-- ==== Sys2Proof/WellFormed.lean ====
section
/-! DEFINITION. Which terms of `Instr` are instructions of the machine. -/

namespace Sys2Proof

/-- The one check: the words 0x00E0 and 0x00EE are `CLS` and `RET`, so `SYS` has neither as its address field
(30_encoding.md R85, R90). Every other field holds every value of its width (R82, R83). -/
def Instr.wellFormed : Instr → Bool
  | .sys nnn => decide (nnn ≠ 0x0E0#12) && decide (nnn ≠ 0x0EE#12)
  | .cls | .ret | .jp _ | .call _ | .ldI _ | .jpV0 _ => true
  | .seImm _ _ | .sneImm _ _ | .ldImm _ _ | .addImm _ _ | .rnd _ _ => true
  | .seReg _ _ | .sneReg _ _ | .ldReg _ _ | .orReg _ _ | .andReg _ _ | .xorReg _ _ => true
  | .addReg _ _ | .sub _ _ | .shr _ _ | .subn _ _ | .shl _ _ | .drw _ _ _ => true
  | .skp _ | .sknp _ | .ldVxDt _ | .ldVxK _ | .ldDtVx _ | .ldStVx _ | .addI _ | .ldF _ => true
  | .ldB _ | .ldMemVx _ | .ldVxMem _ => true

end Sys2Proof
end

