-- ==== Sys2Proof/Machine/RegisterImmediate.lean ====
section
/-! DEFINITION. Register+immediate instructions (41_register_immediate.md). -/

namespace Sys2Proof.Machine

/-- `3XNN` (41_register_immediate.md R110). -/
def execSeImm (x : Nibble) (nn : Byte) (s : State) : Answer := .next (s.skipIf (aluEq (s.reg x) nn))

/-- `4XNN` (41_register_immediate.md R111). -/
def execSneImm (x : Nibble) (nn : Byte) (s : State) : Answer := .next (s.skipIf (!aluEq (s.reg x) nn))

/-- `6XNN` (41_register_immediate.md R112). -/
def execLdImm (x : Nibble) (nn : Byte) (s : State) : Answer := .next (s.setV x nn)

/-- `7XNN` (41_register_immediate.md R113). -/
def execAddImm (x : Nibble) (nn : Byte) (s : State) : Answer := .next (s.setV x (aluAddi (s.reg x) nn))

/-- `CXNN` (41_register_immediate.md R114). -/
def execRnd (x : Nibble) (nn : Byte) (s : State) : Answer := .next (s.draw.2.setV x (s.draw.1 &&& nn))

end Sys2Proof.Machine
end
● ● ● ● ● ● ●
**EXERCISE DETAILS:**
Set down each entry again, exactly as written.

**RESULT FOR THIS TASK:**
-- ==== Sys2Proof/WellFormed.lean ====
section
/-! DEFINITION. Which terms of `Instr` are instructions of the machine. -/

namespace Sys2Proof

/-- The one check: the words 0x00E0 and 0x00EE are `CLS` and `RET`, so `SYS` has neither as its address field
(30_encoding.md R85, R90). Every other field holds every value of its width (R82, R83). -/
def Instr.wellFormed : Instr → Bool
  | .sys nnn => decide (nnn ≠ 0x0E0#12) && decide (nnn ≠ 0x0EE#12)
  | .cls | .ret | .jp _ | .call _ | .ldI _ | .jpV0 _ => true
  | .seImm _ _ | .sneImm _ _ | .ldImm _ _ | .addImm _ _ | .rnd _ _ => true
  | .seReg _ _ | .sneReg _ _ | .ldReg _ _ | .orReg _ _ | .andReg _ _ | .xorReg _ _ => true
  | .addReg _ _ | .sub _ _ | .shr _ _ | .subn _ _ | .shl _ _ | .drw _ _ _ => true
  | .skp _ | .sknp _ | .ldVxDt _ | .ldVxK _ | .ldDtVx _ | .ldStVx _ | .addI _ | .ldF _ => true
  | .ldB _ | .ldMemVx _ | .ldVxMem _ => true

end Sys2Proof
end

-- ==== Sys2Proof/Machine/RegisterImmediate.lean ====
section
/-! DEFINITION. Register+immediate instructions (41_register_immediate.md). -/

namespace Sys2Proof.Machine

/-- `3XNN` (41_register_immediate.md R110). -/
def execSeImm (x : Nibble) (nn : Byte) (s : State) : Answer := .next (s.skipIf (aluEq (s.reg x) nn))

/-- `4XNN` (41_register_immediate.md R111). -/
def execSneImm (x : Nibble) (nn : Byte) (s : State) : Answer := .next (s.skipIf (!aluEq (s.reg x) nn))

/-- `6XNN` (41_register_immediate.md R112). -/
def execLdImm (x : Nibble) (nn : Byte) (s : State) : Answer := .next (s.setV x nn)

/-- `7XNN` (41_register_immediate.md R113). -/
def execAddImm (x : Nibble) (nn : Byte) (s : State) : Answer := .next (s.setV x (aluAddi (s.reg x) nn))

/-- `CXNN` (41_register_immediate.md R114). -/
def execRnd (x : Nibble) (nn : Byte) (s : State) : Answer := .next (s.draw.2.setV x (s.draw.1 &&& nn))

end Sys2Proof.Machine
end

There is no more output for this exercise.